→ Instructions for the task: Needed from the data below: every line from the one with "def refuseBoard (s" up to and including the one with "if s.cfg.wellFormed then", repeated exactly and with nothing else.

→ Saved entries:
# # # # #

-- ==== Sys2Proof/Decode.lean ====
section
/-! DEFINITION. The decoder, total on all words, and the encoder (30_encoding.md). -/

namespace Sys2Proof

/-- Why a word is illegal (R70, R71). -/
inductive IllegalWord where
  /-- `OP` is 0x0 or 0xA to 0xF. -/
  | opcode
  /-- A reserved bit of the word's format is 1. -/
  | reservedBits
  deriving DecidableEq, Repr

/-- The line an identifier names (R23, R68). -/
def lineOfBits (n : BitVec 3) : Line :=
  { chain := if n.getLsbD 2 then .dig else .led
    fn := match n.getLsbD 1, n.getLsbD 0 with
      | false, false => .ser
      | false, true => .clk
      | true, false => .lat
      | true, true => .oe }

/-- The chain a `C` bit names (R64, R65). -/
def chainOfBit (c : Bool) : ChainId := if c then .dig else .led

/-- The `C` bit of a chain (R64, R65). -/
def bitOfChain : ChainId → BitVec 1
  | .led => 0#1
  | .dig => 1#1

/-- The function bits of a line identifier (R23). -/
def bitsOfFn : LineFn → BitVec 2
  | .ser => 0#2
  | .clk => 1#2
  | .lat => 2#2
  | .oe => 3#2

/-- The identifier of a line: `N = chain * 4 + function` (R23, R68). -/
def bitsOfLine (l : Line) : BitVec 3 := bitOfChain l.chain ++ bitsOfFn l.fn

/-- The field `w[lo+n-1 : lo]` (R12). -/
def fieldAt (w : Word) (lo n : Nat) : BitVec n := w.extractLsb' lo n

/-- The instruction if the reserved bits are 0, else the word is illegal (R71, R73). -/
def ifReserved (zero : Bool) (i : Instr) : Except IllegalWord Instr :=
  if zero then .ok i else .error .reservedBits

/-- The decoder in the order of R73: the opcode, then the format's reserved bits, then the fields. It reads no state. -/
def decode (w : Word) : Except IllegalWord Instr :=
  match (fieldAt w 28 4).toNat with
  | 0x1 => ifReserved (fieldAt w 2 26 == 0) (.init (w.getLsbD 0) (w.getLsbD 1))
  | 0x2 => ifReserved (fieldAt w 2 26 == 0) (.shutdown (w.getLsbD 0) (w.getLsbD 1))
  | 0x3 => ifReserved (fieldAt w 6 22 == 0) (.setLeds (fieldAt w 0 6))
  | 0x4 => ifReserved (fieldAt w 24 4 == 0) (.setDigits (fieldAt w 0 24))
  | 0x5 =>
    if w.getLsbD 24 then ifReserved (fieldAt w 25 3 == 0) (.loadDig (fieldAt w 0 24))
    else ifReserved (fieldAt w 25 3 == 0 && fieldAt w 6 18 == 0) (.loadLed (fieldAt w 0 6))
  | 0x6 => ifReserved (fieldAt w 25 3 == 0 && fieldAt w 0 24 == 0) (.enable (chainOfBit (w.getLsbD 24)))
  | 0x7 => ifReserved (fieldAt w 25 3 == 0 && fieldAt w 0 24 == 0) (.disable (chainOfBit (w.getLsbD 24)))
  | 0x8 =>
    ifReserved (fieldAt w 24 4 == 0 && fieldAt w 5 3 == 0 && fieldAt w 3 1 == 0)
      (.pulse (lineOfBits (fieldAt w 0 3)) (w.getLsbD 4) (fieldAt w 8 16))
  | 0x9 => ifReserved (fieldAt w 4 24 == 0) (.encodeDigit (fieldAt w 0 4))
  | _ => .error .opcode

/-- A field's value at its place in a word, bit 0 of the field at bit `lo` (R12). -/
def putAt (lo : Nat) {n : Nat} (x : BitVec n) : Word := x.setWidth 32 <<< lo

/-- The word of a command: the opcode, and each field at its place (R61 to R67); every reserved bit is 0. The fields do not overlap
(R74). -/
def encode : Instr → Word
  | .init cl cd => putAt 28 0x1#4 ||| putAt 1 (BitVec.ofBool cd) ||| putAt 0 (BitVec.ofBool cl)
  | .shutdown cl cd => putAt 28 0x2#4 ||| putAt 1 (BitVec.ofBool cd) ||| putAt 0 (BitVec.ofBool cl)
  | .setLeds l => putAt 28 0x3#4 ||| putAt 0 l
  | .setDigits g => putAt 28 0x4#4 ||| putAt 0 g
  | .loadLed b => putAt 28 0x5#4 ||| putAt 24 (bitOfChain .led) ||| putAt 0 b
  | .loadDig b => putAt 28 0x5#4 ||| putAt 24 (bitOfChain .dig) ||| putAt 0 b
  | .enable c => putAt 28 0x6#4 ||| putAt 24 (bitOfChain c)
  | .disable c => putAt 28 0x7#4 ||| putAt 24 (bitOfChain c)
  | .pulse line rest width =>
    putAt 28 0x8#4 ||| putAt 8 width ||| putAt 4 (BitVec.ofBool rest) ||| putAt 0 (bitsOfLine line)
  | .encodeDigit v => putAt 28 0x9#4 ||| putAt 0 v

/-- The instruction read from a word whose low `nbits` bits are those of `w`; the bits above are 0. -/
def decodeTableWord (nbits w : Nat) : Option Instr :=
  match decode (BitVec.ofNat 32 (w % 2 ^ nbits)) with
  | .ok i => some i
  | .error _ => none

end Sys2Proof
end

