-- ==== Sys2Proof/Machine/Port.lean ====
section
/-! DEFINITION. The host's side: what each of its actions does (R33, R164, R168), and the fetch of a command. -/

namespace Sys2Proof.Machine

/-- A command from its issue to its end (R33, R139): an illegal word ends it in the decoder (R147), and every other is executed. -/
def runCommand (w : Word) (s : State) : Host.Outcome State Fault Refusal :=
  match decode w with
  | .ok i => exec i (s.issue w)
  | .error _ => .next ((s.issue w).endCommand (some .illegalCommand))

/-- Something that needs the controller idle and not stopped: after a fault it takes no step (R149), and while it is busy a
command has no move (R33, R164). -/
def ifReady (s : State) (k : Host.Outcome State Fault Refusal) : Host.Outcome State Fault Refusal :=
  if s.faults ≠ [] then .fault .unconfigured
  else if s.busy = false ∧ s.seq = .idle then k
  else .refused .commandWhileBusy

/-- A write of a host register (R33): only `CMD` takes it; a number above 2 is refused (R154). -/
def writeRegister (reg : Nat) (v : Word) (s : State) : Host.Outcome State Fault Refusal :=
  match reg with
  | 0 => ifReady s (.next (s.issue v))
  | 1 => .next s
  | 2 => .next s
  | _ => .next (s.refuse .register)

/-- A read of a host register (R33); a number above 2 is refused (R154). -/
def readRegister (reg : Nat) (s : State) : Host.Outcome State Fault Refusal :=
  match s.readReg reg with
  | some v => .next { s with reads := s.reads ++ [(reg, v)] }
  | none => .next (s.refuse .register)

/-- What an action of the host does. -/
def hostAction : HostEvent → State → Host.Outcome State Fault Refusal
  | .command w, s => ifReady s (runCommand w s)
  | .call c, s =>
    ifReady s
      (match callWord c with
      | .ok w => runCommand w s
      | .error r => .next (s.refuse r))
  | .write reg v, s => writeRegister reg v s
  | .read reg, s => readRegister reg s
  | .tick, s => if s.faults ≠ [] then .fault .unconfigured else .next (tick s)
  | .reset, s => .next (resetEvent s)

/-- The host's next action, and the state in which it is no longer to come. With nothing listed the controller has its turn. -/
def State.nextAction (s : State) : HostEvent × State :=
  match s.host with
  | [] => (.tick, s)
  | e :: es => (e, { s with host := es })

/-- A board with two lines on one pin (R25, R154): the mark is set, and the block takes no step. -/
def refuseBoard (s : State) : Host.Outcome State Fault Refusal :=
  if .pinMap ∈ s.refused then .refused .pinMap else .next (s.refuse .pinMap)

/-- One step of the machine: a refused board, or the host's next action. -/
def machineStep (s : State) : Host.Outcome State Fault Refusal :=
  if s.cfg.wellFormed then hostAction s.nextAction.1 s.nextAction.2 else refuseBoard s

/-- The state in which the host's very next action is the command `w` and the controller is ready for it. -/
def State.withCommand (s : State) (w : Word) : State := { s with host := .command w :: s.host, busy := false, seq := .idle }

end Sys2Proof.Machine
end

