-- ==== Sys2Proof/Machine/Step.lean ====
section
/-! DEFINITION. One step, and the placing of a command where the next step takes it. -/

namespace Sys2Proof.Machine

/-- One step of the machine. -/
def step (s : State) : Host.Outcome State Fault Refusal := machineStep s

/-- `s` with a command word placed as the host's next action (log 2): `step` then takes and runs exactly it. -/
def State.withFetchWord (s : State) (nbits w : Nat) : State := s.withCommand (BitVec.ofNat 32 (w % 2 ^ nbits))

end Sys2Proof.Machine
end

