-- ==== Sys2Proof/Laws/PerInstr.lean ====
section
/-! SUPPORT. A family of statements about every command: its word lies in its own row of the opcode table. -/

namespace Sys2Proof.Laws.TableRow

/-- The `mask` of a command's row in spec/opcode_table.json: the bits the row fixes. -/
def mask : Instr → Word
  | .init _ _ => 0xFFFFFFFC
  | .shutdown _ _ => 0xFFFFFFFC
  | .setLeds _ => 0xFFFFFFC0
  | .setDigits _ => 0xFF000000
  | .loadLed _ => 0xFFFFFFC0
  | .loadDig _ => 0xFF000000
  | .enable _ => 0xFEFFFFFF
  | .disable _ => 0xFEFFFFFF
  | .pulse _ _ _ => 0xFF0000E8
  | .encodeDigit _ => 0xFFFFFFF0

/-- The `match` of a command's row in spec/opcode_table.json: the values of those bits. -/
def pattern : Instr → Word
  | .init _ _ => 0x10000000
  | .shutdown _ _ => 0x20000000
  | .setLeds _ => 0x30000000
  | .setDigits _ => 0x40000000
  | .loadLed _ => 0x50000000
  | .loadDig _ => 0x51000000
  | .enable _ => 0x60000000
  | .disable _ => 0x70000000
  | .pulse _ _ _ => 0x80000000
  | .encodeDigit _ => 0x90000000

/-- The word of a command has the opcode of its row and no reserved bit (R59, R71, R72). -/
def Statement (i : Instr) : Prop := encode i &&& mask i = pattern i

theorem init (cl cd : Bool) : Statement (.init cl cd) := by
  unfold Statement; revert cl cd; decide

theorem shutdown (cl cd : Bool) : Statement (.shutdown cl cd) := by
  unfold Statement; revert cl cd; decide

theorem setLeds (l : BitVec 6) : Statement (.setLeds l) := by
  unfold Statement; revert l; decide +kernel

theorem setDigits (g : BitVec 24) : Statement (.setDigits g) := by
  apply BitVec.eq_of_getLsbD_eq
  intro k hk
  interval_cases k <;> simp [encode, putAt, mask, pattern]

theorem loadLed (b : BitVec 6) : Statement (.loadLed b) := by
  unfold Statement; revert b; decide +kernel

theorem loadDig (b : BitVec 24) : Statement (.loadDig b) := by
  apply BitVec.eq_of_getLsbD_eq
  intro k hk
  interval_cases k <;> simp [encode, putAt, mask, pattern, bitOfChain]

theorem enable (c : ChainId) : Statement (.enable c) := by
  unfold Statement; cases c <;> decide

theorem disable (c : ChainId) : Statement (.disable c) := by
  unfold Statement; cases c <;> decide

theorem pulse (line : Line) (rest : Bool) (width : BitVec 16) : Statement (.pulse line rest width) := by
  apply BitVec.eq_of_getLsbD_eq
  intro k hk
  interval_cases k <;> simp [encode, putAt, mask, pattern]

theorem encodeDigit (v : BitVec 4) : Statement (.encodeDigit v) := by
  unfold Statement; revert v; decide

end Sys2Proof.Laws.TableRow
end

# # # # #

→ Finished exercise:
def refuseBoard (s : State) : Host.Outcome State Fault Refusal :=
  if .pinMap ∈ s.refused then .refused .pinMap else .next (s.refuse .pinMap)

/-- One step of the machine: a refused board, or the host's next action. -/
def machineStep (s : State) : Host.Outcome State Fault Refusal :=
  if s.cfg.wellFormed then hostAction s.nextAction.1 s.nextAction.2 else refuseBoard s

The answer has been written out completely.